**PROMPT:**
The expected output is the first line of the data below and every line after it, up to and including the line containing "(s.onBoot f).fuses = s.fuses := rfl", each reproduced exactly.

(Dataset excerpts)
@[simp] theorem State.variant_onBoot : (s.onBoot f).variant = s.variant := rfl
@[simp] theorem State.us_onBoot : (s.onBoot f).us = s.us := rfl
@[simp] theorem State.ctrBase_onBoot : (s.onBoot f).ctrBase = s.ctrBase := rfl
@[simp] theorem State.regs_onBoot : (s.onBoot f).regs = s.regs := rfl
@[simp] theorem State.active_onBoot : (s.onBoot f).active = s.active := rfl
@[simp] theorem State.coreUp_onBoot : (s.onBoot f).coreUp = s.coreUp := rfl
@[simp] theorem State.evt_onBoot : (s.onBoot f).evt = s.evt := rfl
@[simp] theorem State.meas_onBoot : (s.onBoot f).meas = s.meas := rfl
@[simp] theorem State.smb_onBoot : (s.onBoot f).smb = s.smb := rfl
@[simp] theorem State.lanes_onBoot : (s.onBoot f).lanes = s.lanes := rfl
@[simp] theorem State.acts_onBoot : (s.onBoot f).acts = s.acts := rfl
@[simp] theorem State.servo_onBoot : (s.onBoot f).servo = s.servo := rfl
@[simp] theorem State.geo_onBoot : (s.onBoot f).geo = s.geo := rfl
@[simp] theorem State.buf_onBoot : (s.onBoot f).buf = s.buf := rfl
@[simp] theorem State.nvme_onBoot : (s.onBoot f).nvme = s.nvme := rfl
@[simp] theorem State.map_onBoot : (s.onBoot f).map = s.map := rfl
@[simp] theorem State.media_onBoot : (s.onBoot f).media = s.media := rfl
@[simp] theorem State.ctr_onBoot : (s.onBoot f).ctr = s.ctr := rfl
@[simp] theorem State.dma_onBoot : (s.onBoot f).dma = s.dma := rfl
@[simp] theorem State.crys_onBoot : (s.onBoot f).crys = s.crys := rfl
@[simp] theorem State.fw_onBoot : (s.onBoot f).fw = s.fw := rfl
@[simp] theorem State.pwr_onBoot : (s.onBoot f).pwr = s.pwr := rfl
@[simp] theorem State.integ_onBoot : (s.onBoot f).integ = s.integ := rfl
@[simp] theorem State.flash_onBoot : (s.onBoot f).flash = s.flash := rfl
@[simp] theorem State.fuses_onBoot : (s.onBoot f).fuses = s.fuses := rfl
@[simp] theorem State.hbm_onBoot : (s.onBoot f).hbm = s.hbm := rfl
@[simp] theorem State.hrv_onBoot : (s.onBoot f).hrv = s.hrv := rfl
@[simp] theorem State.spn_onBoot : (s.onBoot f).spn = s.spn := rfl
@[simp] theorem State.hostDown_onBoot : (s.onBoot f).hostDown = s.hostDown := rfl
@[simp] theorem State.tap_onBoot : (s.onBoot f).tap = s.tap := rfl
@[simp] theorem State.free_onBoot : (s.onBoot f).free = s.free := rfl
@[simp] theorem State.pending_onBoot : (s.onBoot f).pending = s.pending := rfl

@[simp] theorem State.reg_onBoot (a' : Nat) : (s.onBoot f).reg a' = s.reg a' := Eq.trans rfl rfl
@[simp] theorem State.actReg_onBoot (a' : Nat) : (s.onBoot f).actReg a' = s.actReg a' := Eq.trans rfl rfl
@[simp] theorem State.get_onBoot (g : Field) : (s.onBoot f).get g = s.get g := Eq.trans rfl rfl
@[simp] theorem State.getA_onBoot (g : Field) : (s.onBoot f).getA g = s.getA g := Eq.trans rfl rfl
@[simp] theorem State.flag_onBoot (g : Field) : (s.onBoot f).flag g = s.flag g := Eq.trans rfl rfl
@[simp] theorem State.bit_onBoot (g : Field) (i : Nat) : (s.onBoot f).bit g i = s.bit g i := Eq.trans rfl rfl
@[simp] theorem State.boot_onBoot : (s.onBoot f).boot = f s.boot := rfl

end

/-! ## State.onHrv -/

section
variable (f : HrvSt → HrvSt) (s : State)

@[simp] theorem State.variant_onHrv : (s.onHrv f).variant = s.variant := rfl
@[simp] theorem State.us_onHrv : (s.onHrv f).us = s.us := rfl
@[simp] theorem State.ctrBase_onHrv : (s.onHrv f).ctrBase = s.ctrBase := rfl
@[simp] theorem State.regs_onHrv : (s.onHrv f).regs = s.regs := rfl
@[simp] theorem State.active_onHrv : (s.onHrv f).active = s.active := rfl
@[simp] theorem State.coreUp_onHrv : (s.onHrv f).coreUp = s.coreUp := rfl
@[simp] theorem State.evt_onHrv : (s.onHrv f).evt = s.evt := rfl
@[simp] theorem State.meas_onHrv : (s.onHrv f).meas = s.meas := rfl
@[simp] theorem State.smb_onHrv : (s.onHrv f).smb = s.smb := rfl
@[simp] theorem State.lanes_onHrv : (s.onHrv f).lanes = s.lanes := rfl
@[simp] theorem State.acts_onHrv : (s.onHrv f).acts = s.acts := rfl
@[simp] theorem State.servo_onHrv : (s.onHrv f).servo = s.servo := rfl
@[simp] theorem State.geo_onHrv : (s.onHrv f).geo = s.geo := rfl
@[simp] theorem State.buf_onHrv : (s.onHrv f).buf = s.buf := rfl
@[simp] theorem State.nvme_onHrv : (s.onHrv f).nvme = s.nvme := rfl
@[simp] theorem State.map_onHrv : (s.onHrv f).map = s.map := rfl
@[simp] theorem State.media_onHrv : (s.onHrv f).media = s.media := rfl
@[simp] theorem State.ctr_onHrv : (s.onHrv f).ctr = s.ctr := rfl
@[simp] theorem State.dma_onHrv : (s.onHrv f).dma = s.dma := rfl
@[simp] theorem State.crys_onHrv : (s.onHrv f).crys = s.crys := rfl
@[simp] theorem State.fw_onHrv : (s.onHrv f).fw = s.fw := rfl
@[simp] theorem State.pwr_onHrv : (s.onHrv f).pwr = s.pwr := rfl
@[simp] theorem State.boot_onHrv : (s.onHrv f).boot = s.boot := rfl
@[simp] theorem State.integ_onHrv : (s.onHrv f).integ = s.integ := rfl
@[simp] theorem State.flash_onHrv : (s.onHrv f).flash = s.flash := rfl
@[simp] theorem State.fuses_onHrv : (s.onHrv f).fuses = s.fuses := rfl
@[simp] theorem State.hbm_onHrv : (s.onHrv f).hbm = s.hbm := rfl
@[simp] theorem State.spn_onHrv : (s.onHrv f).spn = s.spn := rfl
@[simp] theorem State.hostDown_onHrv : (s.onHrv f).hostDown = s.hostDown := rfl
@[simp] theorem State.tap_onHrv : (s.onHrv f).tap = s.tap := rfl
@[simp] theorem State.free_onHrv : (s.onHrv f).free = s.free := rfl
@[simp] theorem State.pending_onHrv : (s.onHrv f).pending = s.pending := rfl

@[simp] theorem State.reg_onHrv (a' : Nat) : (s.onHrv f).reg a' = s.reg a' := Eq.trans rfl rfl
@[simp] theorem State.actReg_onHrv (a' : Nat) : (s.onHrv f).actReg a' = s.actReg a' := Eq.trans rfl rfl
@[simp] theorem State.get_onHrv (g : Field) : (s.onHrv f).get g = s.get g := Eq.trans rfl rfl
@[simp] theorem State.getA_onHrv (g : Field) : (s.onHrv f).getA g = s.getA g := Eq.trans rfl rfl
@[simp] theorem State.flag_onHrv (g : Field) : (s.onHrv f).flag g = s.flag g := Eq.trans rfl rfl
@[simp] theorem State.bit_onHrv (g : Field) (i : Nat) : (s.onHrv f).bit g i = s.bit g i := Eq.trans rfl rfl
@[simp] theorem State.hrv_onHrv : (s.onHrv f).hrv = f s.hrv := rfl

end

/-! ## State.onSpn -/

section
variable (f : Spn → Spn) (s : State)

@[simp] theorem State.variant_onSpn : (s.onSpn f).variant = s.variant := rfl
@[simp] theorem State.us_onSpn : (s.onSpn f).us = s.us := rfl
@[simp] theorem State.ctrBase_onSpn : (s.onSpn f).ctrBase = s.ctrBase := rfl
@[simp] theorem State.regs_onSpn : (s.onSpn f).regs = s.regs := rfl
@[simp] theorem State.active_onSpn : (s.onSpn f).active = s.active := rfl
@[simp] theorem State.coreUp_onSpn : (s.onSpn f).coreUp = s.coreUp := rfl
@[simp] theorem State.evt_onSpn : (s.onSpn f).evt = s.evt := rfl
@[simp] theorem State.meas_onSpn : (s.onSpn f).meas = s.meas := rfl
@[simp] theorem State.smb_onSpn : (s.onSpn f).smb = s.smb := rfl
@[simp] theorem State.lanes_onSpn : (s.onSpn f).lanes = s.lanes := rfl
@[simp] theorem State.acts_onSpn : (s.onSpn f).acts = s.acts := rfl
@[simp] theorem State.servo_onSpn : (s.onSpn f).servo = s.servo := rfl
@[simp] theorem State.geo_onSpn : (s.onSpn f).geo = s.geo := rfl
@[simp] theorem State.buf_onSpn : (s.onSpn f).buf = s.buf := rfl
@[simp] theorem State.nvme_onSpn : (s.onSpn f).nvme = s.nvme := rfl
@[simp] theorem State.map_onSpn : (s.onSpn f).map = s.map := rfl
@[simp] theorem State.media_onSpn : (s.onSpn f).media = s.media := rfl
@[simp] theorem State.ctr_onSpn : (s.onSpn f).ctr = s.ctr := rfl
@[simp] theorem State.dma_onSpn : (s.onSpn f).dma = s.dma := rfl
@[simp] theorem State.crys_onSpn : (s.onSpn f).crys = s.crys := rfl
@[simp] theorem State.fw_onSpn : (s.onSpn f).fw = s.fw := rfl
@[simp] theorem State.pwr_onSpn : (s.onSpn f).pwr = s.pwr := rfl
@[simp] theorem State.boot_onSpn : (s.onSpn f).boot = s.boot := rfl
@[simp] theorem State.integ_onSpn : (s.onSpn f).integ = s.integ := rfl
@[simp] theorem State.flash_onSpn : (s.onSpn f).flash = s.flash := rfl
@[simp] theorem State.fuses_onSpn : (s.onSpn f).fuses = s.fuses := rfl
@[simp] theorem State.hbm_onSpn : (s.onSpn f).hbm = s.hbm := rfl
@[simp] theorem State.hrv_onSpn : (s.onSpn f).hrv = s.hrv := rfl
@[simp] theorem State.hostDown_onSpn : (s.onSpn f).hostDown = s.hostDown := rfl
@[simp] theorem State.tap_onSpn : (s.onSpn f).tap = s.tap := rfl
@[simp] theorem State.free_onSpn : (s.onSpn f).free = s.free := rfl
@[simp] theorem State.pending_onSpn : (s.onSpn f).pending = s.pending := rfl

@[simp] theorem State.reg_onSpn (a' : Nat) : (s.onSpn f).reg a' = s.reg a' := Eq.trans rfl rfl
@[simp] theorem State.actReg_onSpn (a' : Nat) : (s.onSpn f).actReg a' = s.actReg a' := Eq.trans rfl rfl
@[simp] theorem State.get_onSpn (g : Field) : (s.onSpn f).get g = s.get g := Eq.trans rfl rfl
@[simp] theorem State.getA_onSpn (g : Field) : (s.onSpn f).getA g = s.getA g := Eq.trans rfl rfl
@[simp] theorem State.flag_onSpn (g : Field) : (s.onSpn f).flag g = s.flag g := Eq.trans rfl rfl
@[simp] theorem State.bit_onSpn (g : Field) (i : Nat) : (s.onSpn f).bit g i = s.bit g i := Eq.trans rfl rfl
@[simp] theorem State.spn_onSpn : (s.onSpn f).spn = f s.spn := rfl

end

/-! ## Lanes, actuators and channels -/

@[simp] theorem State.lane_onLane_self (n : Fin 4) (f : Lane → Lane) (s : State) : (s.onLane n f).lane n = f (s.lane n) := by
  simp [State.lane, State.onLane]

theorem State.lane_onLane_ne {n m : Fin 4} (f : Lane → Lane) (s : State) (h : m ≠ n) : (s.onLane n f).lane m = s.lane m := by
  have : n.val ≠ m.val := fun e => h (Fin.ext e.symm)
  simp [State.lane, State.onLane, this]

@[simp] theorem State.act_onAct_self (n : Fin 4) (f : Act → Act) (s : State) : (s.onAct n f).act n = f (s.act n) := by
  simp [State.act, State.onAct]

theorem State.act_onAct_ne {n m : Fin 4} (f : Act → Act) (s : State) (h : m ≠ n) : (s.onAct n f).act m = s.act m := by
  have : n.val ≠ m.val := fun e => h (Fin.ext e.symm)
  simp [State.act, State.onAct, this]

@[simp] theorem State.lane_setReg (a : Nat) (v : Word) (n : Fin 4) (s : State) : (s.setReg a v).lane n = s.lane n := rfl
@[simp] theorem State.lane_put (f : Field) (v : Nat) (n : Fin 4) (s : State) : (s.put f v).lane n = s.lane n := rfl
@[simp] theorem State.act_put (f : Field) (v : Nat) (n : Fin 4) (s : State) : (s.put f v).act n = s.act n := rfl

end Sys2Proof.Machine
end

**ANSWER TO THIS TASK:**
@[simp] theorem State.variant_onBoot : (s.onBoot f).variant = s.variant := rfl
@[simp] theorem State.us_onBoot : (s.onBoot f).us = s.us := rfl
@[simp] theorem State.ctrBase_onBoot : (s.onBoot f).ctrBase = s.ctrBase := rfl
@[simp] theorem State.regs_onBoot : (s.onBoot f).regs = s.regs := rfl
@[simp] theorem State.active_onBoot : (s.onBoot f).active = s.active := rfl
@[simp] theorem State.coreUp_onBoot : (s.onBoot f).coreUp = s.coreUp := rfl
@[simp] theorem State.evt_onBoot : (s.onBoot f).evt = s.evt := rfl
@[simp] theorem State.meas_onBoot : (s.onBoot f).meas = s.meas := rfl
@[simp] theorem State.smb_onBoot : (s.onBoot f).smb = s.smb := rfl
@[simp] theorem State.lanes_onBoot : (s.onBoot f).lanes = s.lanes := rfl
@[simp] theorem State.acts_onBoot : (s.onBoot f).acts = s.acts := rfl
@[simp] theorem State.servo_onBoot : (s.onBoot f).servo = s.servo := rfl
@[simp] theorem State.geo_onBoot : (s.onBoot f).geo = s.geo := rfl
@[simp] theorem State.buf_onBoot : (s.onBoot f).buf = s.buf := rfl
@[simp] theorem State.nvme_onBoot : (s.onBoot f).nvme = s.nvme := rfl
@[simp] theorem State.map_onBoot : (s.onBoot f).map = s.map := rfl
@[simp] theorem State.media_onBoot : (s.onBoot f).media = s.media := rfl
@[simp] theorem State.ctr_onBoot : (s.onBoot f).ctr = s.ctr := rfl
@[simp] theorem State.dma_onBoot : (s.onBoot f).dma = s.dma := rfl
@[simp] theorem State.crys_onBoot : (s.onBoot f).crys = s.crys := rfl
@[simp] theorem State.fw_onBoot : (s.onBoot f).fw = s.fw := rfl
@[simp] theorem State.pwr_onBoot : (s.onBoot f).pwr = s.pwr := rfl
@[simp] theorem State.integ_onBoot : (s.onBoot f).integ = s.integ := rfl
@[simp] theorem State.flash_onBoot : (s.onBoot f).flash = s.flash := rfl
@[simp] theorem State.fuses_onBoot : (s.onBoot f).fuses = s.fuses := rfl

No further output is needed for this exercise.